Collected data:
============
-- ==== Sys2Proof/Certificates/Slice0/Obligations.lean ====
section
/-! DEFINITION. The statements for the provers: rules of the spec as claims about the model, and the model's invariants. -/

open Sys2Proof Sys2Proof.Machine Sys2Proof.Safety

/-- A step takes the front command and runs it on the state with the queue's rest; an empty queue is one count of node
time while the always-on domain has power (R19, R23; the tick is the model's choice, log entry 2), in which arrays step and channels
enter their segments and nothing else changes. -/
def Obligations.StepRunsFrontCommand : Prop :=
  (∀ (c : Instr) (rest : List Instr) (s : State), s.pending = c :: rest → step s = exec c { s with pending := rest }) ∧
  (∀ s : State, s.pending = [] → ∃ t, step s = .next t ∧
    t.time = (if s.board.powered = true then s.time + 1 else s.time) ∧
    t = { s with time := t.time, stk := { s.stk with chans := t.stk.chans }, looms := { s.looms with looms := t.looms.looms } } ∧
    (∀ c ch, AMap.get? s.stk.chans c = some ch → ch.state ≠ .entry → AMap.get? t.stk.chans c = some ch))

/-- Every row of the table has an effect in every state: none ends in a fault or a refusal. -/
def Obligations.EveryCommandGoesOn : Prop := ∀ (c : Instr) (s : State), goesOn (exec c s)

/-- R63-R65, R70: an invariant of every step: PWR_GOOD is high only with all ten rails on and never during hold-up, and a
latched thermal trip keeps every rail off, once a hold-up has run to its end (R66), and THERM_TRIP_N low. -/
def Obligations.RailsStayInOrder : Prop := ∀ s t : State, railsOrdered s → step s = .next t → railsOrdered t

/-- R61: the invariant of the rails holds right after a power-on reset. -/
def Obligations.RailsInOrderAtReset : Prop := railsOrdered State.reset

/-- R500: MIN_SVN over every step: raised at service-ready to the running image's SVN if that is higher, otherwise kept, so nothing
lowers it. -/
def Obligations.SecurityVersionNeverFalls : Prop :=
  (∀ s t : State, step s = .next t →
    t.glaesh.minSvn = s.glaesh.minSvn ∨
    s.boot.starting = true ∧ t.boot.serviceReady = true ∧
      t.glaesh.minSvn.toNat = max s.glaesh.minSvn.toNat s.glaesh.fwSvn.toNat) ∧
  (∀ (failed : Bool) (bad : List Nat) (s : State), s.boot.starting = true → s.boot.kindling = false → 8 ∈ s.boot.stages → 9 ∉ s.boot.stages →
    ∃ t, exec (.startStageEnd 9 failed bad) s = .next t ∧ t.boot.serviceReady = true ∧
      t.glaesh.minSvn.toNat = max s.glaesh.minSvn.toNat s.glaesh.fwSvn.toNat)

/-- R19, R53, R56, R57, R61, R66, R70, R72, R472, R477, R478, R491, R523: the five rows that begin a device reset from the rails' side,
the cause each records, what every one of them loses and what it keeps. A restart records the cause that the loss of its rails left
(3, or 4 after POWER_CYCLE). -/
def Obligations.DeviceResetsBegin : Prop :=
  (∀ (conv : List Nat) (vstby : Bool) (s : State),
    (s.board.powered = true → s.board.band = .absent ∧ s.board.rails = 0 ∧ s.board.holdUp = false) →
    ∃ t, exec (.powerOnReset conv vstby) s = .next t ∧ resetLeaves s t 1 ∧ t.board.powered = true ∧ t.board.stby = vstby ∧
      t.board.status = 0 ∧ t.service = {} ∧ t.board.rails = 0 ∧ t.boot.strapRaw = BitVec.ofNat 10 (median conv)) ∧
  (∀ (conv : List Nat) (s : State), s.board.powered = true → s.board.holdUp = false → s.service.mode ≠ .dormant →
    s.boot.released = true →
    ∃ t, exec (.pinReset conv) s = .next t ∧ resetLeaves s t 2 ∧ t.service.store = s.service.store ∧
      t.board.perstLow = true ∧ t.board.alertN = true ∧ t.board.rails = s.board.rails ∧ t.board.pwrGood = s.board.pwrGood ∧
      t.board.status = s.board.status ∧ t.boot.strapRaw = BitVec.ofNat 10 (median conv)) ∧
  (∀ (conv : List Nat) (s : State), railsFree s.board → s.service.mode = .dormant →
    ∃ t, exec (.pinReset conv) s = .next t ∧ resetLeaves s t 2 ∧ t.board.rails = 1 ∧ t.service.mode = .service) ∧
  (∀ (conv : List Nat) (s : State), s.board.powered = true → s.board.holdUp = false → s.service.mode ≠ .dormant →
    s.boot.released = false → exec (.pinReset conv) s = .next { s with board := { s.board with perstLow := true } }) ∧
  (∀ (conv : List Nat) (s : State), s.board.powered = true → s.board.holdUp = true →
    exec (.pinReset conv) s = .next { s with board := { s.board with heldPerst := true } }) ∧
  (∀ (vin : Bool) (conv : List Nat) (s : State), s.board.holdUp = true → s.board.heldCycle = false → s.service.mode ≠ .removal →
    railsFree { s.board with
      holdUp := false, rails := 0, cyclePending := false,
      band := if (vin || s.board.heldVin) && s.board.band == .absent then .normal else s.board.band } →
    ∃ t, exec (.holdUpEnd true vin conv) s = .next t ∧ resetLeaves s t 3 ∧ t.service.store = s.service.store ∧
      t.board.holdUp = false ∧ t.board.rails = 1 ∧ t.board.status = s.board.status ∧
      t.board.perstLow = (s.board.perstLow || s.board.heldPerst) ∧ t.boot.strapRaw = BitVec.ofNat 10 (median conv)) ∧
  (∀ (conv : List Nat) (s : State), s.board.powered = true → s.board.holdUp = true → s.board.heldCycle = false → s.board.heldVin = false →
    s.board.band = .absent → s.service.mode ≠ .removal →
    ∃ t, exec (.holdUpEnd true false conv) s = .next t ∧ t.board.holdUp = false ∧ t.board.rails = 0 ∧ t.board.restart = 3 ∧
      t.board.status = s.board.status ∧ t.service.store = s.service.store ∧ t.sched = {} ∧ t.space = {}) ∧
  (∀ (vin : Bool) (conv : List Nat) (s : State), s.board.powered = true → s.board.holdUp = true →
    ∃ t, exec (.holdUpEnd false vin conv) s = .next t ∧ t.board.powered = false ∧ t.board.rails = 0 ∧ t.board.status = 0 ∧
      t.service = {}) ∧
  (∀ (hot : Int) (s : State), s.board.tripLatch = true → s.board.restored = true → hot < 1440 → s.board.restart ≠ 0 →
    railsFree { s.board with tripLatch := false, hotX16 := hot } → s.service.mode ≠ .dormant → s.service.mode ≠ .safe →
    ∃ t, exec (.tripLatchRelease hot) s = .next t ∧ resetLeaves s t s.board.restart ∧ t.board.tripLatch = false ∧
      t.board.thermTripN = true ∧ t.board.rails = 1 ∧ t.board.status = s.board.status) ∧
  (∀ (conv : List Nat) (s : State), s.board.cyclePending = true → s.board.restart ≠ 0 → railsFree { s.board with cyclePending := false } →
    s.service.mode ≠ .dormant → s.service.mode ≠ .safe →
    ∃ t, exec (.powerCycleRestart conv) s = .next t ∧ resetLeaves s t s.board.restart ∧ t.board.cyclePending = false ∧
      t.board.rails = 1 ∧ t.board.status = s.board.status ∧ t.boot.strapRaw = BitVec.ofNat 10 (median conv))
============
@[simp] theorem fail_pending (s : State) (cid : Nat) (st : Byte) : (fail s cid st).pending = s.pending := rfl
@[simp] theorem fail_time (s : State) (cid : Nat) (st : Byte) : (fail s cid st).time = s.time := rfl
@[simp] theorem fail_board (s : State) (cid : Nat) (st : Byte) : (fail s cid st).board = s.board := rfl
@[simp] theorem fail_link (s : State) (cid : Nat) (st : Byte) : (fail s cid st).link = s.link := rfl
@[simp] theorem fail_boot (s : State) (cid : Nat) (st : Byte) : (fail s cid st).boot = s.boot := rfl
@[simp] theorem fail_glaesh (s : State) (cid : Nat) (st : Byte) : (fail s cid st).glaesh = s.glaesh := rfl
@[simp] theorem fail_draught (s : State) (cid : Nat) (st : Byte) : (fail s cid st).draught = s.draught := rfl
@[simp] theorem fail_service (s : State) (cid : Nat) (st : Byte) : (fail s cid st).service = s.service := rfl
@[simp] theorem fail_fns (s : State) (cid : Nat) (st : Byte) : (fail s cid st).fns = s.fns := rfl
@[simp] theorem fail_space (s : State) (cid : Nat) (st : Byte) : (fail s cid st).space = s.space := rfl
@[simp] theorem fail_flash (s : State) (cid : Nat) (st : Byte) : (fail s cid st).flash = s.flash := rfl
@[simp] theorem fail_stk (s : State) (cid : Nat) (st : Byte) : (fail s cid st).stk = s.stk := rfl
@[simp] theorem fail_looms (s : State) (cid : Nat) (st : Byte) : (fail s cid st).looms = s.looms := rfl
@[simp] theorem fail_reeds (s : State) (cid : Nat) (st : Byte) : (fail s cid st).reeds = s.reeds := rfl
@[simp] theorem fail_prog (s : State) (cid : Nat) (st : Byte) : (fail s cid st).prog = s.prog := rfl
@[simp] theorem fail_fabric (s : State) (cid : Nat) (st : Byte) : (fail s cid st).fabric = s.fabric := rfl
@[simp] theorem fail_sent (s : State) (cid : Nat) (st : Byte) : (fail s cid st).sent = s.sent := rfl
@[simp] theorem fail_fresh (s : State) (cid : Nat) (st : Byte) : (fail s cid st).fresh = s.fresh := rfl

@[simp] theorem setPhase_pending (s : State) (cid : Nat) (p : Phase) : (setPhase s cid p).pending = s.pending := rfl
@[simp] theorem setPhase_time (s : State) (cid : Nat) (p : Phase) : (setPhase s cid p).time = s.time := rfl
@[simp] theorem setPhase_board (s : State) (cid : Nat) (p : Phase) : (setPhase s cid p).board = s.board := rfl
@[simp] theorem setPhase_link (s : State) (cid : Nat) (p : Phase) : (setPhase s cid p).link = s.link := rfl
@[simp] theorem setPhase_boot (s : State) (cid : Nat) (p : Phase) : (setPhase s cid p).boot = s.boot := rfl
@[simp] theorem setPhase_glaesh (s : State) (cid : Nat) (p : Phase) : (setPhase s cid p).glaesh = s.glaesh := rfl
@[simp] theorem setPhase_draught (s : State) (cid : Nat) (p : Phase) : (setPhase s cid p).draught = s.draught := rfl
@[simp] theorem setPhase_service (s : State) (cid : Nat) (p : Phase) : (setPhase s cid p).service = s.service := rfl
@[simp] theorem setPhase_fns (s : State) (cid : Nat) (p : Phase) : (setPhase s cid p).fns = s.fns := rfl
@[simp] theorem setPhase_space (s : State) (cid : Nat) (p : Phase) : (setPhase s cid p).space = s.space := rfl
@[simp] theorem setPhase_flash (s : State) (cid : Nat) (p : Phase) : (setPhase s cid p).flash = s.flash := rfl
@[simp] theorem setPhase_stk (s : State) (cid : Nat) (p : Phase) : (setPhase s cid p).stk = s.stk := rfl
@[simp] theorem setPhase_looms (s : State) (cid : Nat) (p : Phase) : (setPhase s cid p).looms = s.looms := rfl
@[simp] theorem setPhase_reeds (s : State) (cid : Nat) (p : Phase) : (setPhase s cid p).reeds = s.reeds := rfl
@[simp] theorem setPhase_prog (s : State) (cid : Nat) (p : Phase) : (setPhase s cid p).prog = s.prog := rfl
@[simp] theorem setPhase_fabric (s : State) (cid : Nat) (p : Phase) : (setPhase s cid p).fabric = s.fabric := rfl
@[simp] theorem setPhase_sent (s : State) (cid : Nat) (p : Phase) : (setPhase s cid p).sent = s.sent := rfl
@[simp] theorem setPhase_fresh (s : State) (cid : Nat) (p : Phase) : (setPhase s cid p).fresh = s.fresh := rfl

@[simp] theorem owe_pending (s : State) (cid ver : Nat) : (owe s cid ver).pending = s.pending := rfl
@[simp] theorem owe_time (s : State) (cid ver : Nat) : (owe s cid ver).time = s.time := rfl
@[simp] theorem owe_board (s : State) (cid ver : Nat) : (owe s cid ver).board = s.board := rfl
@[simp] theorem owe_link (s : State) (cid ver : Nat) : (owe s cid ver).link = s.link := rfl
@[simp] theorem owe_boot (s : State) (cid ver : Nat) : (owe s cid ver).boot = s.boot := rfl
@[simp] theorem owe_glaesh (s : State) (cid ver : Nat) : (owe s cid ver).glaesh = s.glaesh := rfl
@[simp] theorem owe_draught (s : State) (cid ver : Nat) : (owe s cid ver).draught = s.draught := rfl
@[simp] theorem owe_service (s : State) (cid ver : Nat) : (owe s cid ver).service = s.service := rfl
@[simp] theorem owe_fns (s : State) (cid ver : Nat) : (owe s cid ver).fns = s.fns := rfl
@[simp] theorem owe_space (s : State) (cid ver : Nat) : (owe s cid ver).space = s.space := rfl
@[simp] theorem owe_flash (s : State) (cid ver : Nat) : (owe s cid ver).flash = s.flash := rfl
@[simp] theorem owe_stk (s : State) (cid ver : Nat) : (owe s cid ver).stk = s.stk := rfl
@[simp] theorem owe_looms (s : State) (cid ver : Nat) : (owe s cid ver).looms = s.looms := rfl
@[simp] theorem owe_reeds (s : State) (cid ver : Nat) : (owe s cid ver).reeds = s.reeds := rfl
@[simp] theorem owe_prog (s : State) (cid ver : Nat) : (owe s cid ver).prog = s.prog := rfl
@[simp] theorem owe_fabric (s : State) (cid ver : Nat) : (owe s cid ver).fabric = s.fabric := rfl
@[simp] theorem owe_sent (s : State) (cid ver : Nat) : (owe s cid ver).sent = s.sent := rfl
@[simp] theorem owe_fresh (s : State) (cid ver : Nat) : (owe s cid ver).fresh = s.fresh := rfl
============
TASK PROMPT: Of the entries listed above, reproduce only the lines starting at the line containing "t.time = (if" and ending at the line containing "s with time". Include both, exactly as they stand.

ANSWER BOX:
    t.time = (if s.board.powered = true then s.time + 1 else s.time) ∧
    t = { s with time := t.time, stk := { s.stk with chans := t.stk.chans }, looms := { s.looms with looms := t.looms.looms } } ∧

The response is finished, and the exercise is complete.